▸ Problem description
Starting at the line that holds "structure FusMeas where" and stopping at the line that holds "structure FusObs where", restate the records below word for word, with both of those lines included.

◇ ◇ ◇ ◇ ◇

-- ==== Sys2Proof/Tests/Slice0.lean ====
section
/-! SUPPORT. The model's own tests: the smoke test of well-formedness, every decoding from words written
out from 30_encoding.md, single steps whose expected values are the conformance vectors V10 to V36 of
95_conformance.md or hand calculation, and for each obligation with hypotheses a state that meets them. -/

namespace Sys2Proof.Tests

open Sys2Proof.Machine

/-! ### Well-formedness -/

/-- Each range of R150, its last value and the first beyond it: 8, 5, 3 and 1 bits, a length of at least
1, a width of 1, 2 or 4. -/
theorem test_wellFormed_accepts :
    (Instr.busBringup 255 31 7 1).wellFormed = true ∧ (Instr.readBytes 0 1).wellFormed = true ∧
    (Instr.mmLoad 0 1).wellFormed = true ∧ (Instr.mmLoad 0 2).wellFormed = true ∧
    (Instr.mmLoad 0 4).wellFormed = true := by decide

theorem test_prescaler_beyond_its_field_refused : (Instr.busBringup 256 0 0 0).wellFormed = false := by
  decide

theorem test_fifo_threshold_beyond_its_field_refused :
    (Instr.busBringup 0 32 0 0).wellFormed = false := by decide

theorem test_cs_high_time_beyond_its_field_refused : (Instr.busBringup 0 0 8 0).wellFormed = false := by
  decide

theorem test_clock_mode_beyond_its_field_refused : (Instr.busBringup 0 0 0 2).wellFormed = false := by
  decide

theorem test_zero_length_refused : (Instr.readBytes 0 0).wellFormed = false := by decide

theorem test_window_width_refused :
    (Instr.mmLoad 0 3).wellFormed = false ∧ (Instr.mmLoad 0 0).wellFormed = false := by decide

/-! ### Decoding: the words of R145, bit by bit from the fields of R131 to R134 -/

/-- The instruction a descriptor word decodes to. -/
def desc (w : Word) : Option Instr := (decode (.descriptor w)).toOption

/-- The instruction a request decodes to: its code, its operand words in hand-written little-endian bytes,
and its data. -/
def req (bytes : List Byte) : Option Instr := (decode (.request bytes)).toOption

/-- V10: 0x06, IMODE single. -/
theorem test_decode_wren : desc 0b00000000000000000000000100000110 = some .wren := by decide
theorem test_decode_vwren : desc 0b00000000000000000000000101010000 = some .vwren := by decide
theorem test_decode_rdpd : desc 0b00000000000000000000000110101011 = some .rdpd := by decide
/-- 0x31, IMODE and DMODE single. -/
theorem test_decode_wrsr2 : desc 0b00000001000000000000000100110001 = some .wrsr2 := by decide
/-- 0x05, IMODE and DMODE single, FMODE indirect-read. -/
theorem test_decode_rdsr1 : desc 0b00000101000000000000000100000101 = some .rdsr1 := by decide
theorem test_decode_rdsr2 : desc 0b00000101000000000000000100110101 = some .rdsr2 := by decide
/-- 0x90, ADMODE single, ADSIZE three bytes. -/
theorem test_decode_rdid : desc 0b00000101000000000010010110010000 = some .rdid := by decide
/-- 0xEB, ADMODE and DMODE quad, six dummy cycles. -/
theorem test_decode_qread : desc 0b00000111000110000010110111101011 = some .qread := by decide
theorem test_decode_qpp : desc 0b00000011000000000010010100110010 = some .qpp := by decide
theorem test_decode_se4k : desc 0b00000000000000000010010100100000 = some .se4k := by decide
theorem test_decode_ce : desc 0b00000000000000000000000111000111 = some .ce := by decide
/-- 0xEB, FMODE memory-mapped, SIOO, ABMODE quad, four dummy cycles. -/
theorem test_decode_mmread : desc 0b00011111000100001110110111101011 = some .mmread := by decide

/-- Four operand words, the first two as given, in little-endian bytes by hand. -/
def words (a0 a1 a2 a3 b0 b1 b2 b3 : Byte) : List Byte :=
  [a0, a1, a2, a3, b0, b1, b2, b3, 0, 0, 0, 0, 0, 0, 0, 0]

/-- Sixteen operand bytes of zero. -/
def noWords : List Byte := words 0 0 0 0 0 0 0 0

theorem test_decode_bus_bringup :
    req (0x00 :: [0x01, 0, 0, 0, 0x03, 0, 0, 0, 0x02, 0, 0, 0, 0x01, 0, 0, 0]) =
      some (.busBringup 1 3 2 1) := by decide
theorem test_decode_init : req (0x01 :: noWords) = some .init := by decide
theorem test_decode_into_memory_mapped : req (0x02 :: noWords) = some .intoMemoryMapped := by decide
theorem test_decode_read_bytes :
    req (0x03 :: words 0xFF 0xFF 0x7F 0 0x02 0x01 0 0) = some (.readBytes 0x7FFFFF 258) := by decide
/-- A length of 2^32 + 5 and one of 2^40: the part above 32 bits stands in the data bytes (log 2). -/
theorem test_decode_long_length :
    req (0x03 :: words 0 0 0 0 0x05 0 0 0 ++ [0x01]) = some (.readBytes 0 4294967301) ∧
    req (0x03 :: words 0 0 0 0 0 0 0 0 ++ [0x00, 0x01]) = some (.readBytes 0 1099511627776) ∧
    decode (.request (0x03 :: words 0 0 0 0 0 0 0 0 ++ [0x01, 0x00])) =
      .error (.request .malformed) := by decide
theorem test_decode_program_page :
    req (0x04 :: words 0xFE 0x1F 0 0 0 0 0 0 ++ [0xAB, 0xCD]) =
      some (.programPage 0x1FFE [0xAB, 0xCD]) := by decide
theorem test_decode_block_erase_4k :
    req (0x05 :: words 0x45 0x23 0x01 0 0 0 0 0) = some (.blockErase4k 0x012345) := by decide
theorem test_decode_chip_erase : req (0x06 :: noWords) = some .chipErase := by decide
theorem test_decode_read_ids : req (0x07 :: noWords) = some .readIds := by decide
theorem test_decode_read_status_register1 : req (0x08 :: noWords) = some .readStatusRegister1 := by
  decide
theorem test_decode_read_status_register2 : req (0x09 :: noWords) = some .readStatusRegister2 := by
  decide
theorem test_decode_write_enable : req (0x0A :: noWords) = some .writeEnable := by decide
theorem test_decode_write_disable : req (0x0B :: noWords) = some .writeDisable := by decide
theorem test_decode_wait_busy : req (0x0C :: noWords) = some .waitBusy := by decide
theorem test_decode_mm_load :
    req (0x0D :: words 0xC8 0x01 0 0 0x04 0 0 0) = some (.mmLoad 0x1C8 4) := by decide
theorem test_decode_mm_store :
    req (0x0E :: [0xC8, 0x01, 0, 0, 0x04, 0, 0, 0, 0x78, 0x56, 0x34, 0x12, 0, 0, 0, 0]) =
      some (.mmStore 0x1C8 4 0x12345678) := by decide

/-- Request code 0xF and a frame that is too short are refused by name (R150, log 2). -/
theorem test_decode_refused_requests :
    decode (.request (0x0F :: noWords)) = .error (.request .unknownOp) ∧
    decode (.request [0x07]) = .error (.request .malformed) ∧
    decode (.request (0x06 :: words 1 0 0 0 0 0 0 0)) = .error (.request .malformed) := by decide

/-- V12: words outside the table. -/
theorem test_decode_refused_descriptors :
    decodeDescriptor 0x09000105 = .error .autopoll ∧
    decodeDescriptor 0x06002DEB = .error .dualDdr ∧
    decodeDescriptor 0x87182DEB = .error .dualDdr ∧
    decodeDescriptor 0x00800106 = .error .reserved ∧
    decodeDescriptor 0x0500019F = .error .unknownCmd ∧
    decodeDescriptor 0x05000106 = .error .shape := by decide

/-- `encode` writes the bytes a request is decoded from. -/
theorem test_encode_program_page :
    encode (.programPage 0x1FFE [0xAB, 0xCD]) =
      .request (0x04 :: words 0xFE 0x1F 0 0 0 0 0 0 ++ [0xAB, 0xCD]) := by decide

/-! ### Sample states -/

/-- The array of V29, and V35's byte. -/
def sampleArray : Memory :=
  [(0x1C8, 0x11), (0x1C9, 0x22), (0x1CA, 0x33), (0x1CB, 0x44), (0x1CC, 0x55), (0x1CD, 0x66),
    (0x1CE, 0x77), (0x1CF, 0x88), (0x1000, 0x0F), (0x2000, 0x00)]

/-- A launch with V18's manufacturer byte. -/
def sampleLaunch : Launch where
  array := sampleArray
  sr1 := 0
  sr2 := 0x02
  pwr := .active
  prot := []
  mfrId := 0x1F
  devId := 0x17
  schedule := []
  cfg := ⟨true, 0x90000000, 0xA0001000, 35⟩

/-- Right after the launch: UNINIT. -/
def uninit : State := .launch sampleLaunch

/-- BUS_READY with the registers of V25. -/
def busReady : State :=
  { uninit with
    life := .busReady, clkEn := true, pinsAf := true
    regs := { uninit.regs with cr := 0x01000301, dcr := 0x00160200 } }

/-- INDIRECT. -/
def indirect : State := { busReady with life := .indirect }

/-- MEMMAPPED with the registers of V28. -/
def memMapped : State :=
  { busReady with
    life := .memMapped
    regs := { busReady.regs with ccr := 0x1F10EDEB, abr := 0xA0 } }

/-- With the late-sample toggle on. -/
def toggled (s : State) : State := { s with regs := { s.regs with cr := s.regs.cr ||| 0x10 } }

/-- The chip's SR1. -/
def withSr1 (v : Byte) (s : State) : State := { s with chip := { s.chip with sr1 := v } }

/-- An operation pending at the chip, BUSY showing it. -/
def withPending (p : Pending) (s : State) : State :=
  { s with chip := { s.chip with pending := p, sr1 := s.chip.sr1 ||| 0x01 } }

/-- A completion schedule. -/
def scheduled (l : List Bool) (s : State) : State := { s with schedule := l }

/-- Staged registers: address, length, queued bytes. -/
def staged (ar dlr : Word) (fifo : List Byte) (s : State) : State :=
  { s with regs := { s.regs with ar := ar, dlr := dlr, fifo := fifo } }

/-- A request of HOST's. -/
def asking (frame : List Byte) (s : State) : State := { s with host := [frame] }

/-- A protected range at the chip. -/
def protecting (base n : Nat) (s : State) : State :=
  { s with chip := { s.chip with prot := [⟨base, n⟩] } }

/-- A view of the next state. -/
def see {α : Type} (o : Result) (f : State → α) : Option α :=
  match o with
  | .next s => some (f s)
  | .fault _ | .refused _ => none

/-- The code of a fault. -/
def faultCode (o : Result) : Option FaultCode :=
  match o with
  | .fault f => some (faultStop f).1
  | .next _ | .refused _ => none

/-- The code of a refusal. -/
def refCode (o : Result) : Option RefCode :=
  match o with
  | .refused r => (stopOf r).map Prod.fst
  | .next _ | .fault _ => none

/-! ### The bus commands -/

/-- V33: `WREN` sets WEL, and the descriptor word stands in `CCR` with `SR.BUSY` = 1. -/
theorem test_wren :
    see (exec .wren indirect) (fun t => (t.chip.sr1, t.regs.ccr, t.regs.sr.busy)) =
      some (0x02, 0x00000106, true) := by decide

theorem test_vwren :
    see (exec .vwren indirect) (fun t => (t.chip.vwe, t.chip.sr1)) = some (true, 0x00) := by decide

/-- V26: `RDPD` wakes a chip in deep power-down. -/
theorem test_rdpd :
    see (exec .rdpd { indirect with chip := { indirect.chip with pwr := .deepPd } })
      (fun t => t.chip.pwr) = some .active := by decide

/-- Right after `VWREN` the write is volatile; without either latch it has no effect (R304). -/
theorem test_wrsr2_volatile :
    see (exec .wrsr2 (staged 0 0 [0x02] { indirect with chip := { indirect.chip with vwe := true } }))
      (fun t => (t.chip.pending, t.chip.sr1, t.chip.vwe)) = some (.wrsr2 0x02 true, 0x01, false) := by
  decide

theorem test_wrsr2_without_a_latch :
    see (exec .wrsr2 (staged 0 0 [0x00] indirect)) (fun t => (t.chip.pending, t.chip.sr2)) =
      some (.none, 0x02) := by decide

/-- A status read of two bytes while the chip is busy: SR1 twice (R296). -/
theorem test_rdsr1_while_busy :
    see (exec .rdsr1 (staged 0 1 [] (withPending (.erase 0x1000 4096) indirect)))
      (fun t => t.regs.fifo) = some [0x01, 0x01] := by decide

theorem test_rdsr2 :
    see (exec .rdsr2 indirect) (fun t => t.regs.fifo) = some [0x02] := by decide

/-- Four ID bytes: the pair repeats (R300). -/
theorem test_rdid_repeats :
    see (exec .rdid (toggled (staged 0 3 [] indirect))) (fun t => t.regs.fifo) =
      some [0x1F, 0x17, 0x1F, 0x17] := by decide

theorem test_rdid_at_another_address :
    faultCode (exec .rdid (toggled (staged 1 1 [] indirect))) = some .shape := by decide

/-- Across the end of the listed bytes: an unlisted byte is erased. -/
theorem test_qread :
    see (exec .qread (staged 0x1CE 2 [] indirect)) (fun t => t.regs.fifo) =
      some [0x77, 0x88, 0xFF] := by decide

/-- Past the capacity: the array's byte comes first, and the FIFO holds the whole length (log 14). -/
theorem test_qread_past_the_capacity :
    see (exec .qread (staged 0x7FFFFF 2 [] indirect))
      (fun t => (t.regs.fifo.take 1, t.regs.fifo.length, t.draws)) = some ([0xFF], 3, 1) := by decide

/-- R308: a quad phase while QE = 0. -/
theorem test_qread_quad_disabled :
    faultCode (exec .qread { indirect with chip := { indirect.chip with sr2 := 0xFD } }) =
      some .quadDisabled := by decide

/-- R301: the last byte of a page is accepted, one more crosses. -/
theorem test_qpp_at_the_page_end :
    see (exec .qpp (staged 0x1FE 1 [0xAB, 0xCD] (withSr1 0x02 indirect)))
      (fun t => (t.chip.pending, t.chip.sr1)) = some (.program 0x1FE [0xAB, 0xCD], 0x03) := by decide

theorem test_qpp_page_cross :
    faultCode (exec .qpp (staged 0x1FF 1 [0xAB, 0xCD] (withSr1 0x02 indirect))) =
      some .pageCross := by decide

/-- R301: an empty range covers no address, so the program goes on to its page check (log 33). -/
theorem test_qpp_beside_an_empty_range :
    see (exec .qpp (staged 0x1FE 1 [0xAB, 0xCD] (protecting 0x1FF 0 (withSr1 0x02 indirect))))
      (fun t => t.chip.pending) = some (.program 0x1FE [0xAB, 0xCD]) := by decide

/-- V22: the block of 0x012345. -/
theorem test_se4k :
    see (exec .se4k (staged 0x012345 0 [] (withSr1 0x02 indirect))) (fun t => t.chip.pending) =
      some (.erase 0x012000 4096) := by decide
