/-- What Sextant's navigation cores measure and solve at one epoch (R75 to R88). -/
structure EpochObs where
  meas : List MeasObs := []
  kind : SolKind := .none
  /-- ambiguity ratio in 0.1, and satellites with fixed ambiguities (R119) -/
  ratio : Nat := 0
  fixedSats : Nat := 0
  usedSats : Nat := 0
  baseKm : Nat := 0
  corrAgeMs : Option Nat := none
  /-- solved error of EPOCH_FT in ps (R78), and GPS time solved at the epoch's sample in ns -/
  clkResid : Int := 0
  ft : Int := 0
  ftRate : Int := 0
  /-- phase error of the model in ns (R93), uncertainty in ns and rate uncertainty in 0.001 ns/s -/
  phaseErr : Int := 0
  unc : Nat := 0
  ru : Nat := 0
  /-- solved baseline length, mm (R85 test 5) -/
  baseLen : Option Nat := none
  /-- per port, sample pairs (I, Q) of the last 100 ms as the lands carry them (R57, R58); none given,
  none measured -/
  samples : List (List (BitVec 2 × BitVec 2)) := []
  /-- normalised residuals of the solution in 0.001, in the order of `meas`: of the first solution, then
  of each recomputation after an exclusion (R85 test 6) -/
  residuals : List (List Nat) := []
  /-- solved ECEF position of antenna A, mm -/
  px : Int := 0
  py : Int := 0
  pz : Int := 0
  /-- its velocity on the field axes, mm/s, and the yaw rate then, BA32 per second (R112) -/
  ve : Int := 0
  vn : Int := 0
  vu : Int := 0
  yawRate : Int := 0
  /-- heading candidates of R120 at the epoch and their HDU (R112) -/
  dual : Option (BA32 × Nat) := none
  cog : Option (BA32 × Nat) := none
  deriving DecidableEq, Repr, Inhabited

/-- What a measurement states that the filter of R116 applies. -/
inductive FusVal where
  /-- ECEF position of antenna A (mm) and its velocity on the field axes (mm/s) -/
  | gnss (x y z ve vn vu : Int)
  | heading (psi : BA32) (hdu : Nat)
  | speed (source : Nat) (mmps : Int)
  deriving DecidableEq, Repr, Inhabited

/-- A measurement with the MT it is valid at (R116). -/
structure FusMeas where
  mt : Nat := 0
  val : FusVal := .speed 0 0
  deriving DecidableEq, Repr, Inhabited

/-- What reaches fusion for one epoch besides the IMU's samples: the measurements that the filter applies, and the
candidates of R113 to R120. -/
structure FusObs where
  /-- heading candidates of R120 and their HDU -/
  dual : Option (BA32 × Nat) := none
  cog : Option (BA32 × Nat) := none
  antSpeed : Nat := 0
  course : BA32 := 0
  gnssSpeed : Nat := 0
  /-- GNSS ground speed at the position of each source of SPEED_SRC, mm/s (R114) -/
  gnssAt : List Int := []
  /-- GNSS reverse decision input and pitch along the dual-antenna baseline (R112) -/
  basePitch : Option Int := none
  /-- EPOCH_MTs of the solutions that have arrived since the last epoch, in the order of their arrival (R116) -/
  arrived : List Nat := []
  /-- the filter holds its speed usable: SPEED_VALID, for which the spec gives no condition (R99, R100) -/
  speedOk : Bool := true
  deriving DecidableEq, Repr, Inhabited

/-- A CAN frame (R309, R315). -/
structure CanFrame where
  id : BitVec 29 := 0
  ide : Bool := false
  rtr : Bool := false
  fdf : Bool := false
  brs : Bool := false
  esi : Bool := false
  data : List Byte := []
  deriving DecidableEq, Repr, Inhabited

/-- How a transmit attempt failed (R328). -/
inductive TxErr where
  /-- an error flag was sent: TEC + 8 -/
  | flagged
  /-- the stuff error in arbitration, on a recessive stuff bit read dominant: TEC unchanged -/
  | excepted
  /-- an ACK error, counted by R329; `dom`, a dominant bit was seen in the error flag: TEC + 8, unchanged while
  error passive with no such bit -/
  | noAck (dom : Bool)
  /-- 14 dominant bits after an active error flag, 8 after a passive one, or a further 8; or a bit error in the
  flag: TEC + 8, and no attempt ends with it -/
  | dominant
  deriving DecidableEq, Repr, Inhabited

◇ ◇ ◇ ◇ ◇

▸ Answer
structure FusMeas where
  mt : Nat := 0
  val : FusVal := .speed 0 0
  deriving DecidableEq, Repr, Inhabited

/-- What reaches fusion for one epoch besides the IMU's samples: the measurements that the filter applies, and the
candidates of R113 to R120. -/
structure FusObs where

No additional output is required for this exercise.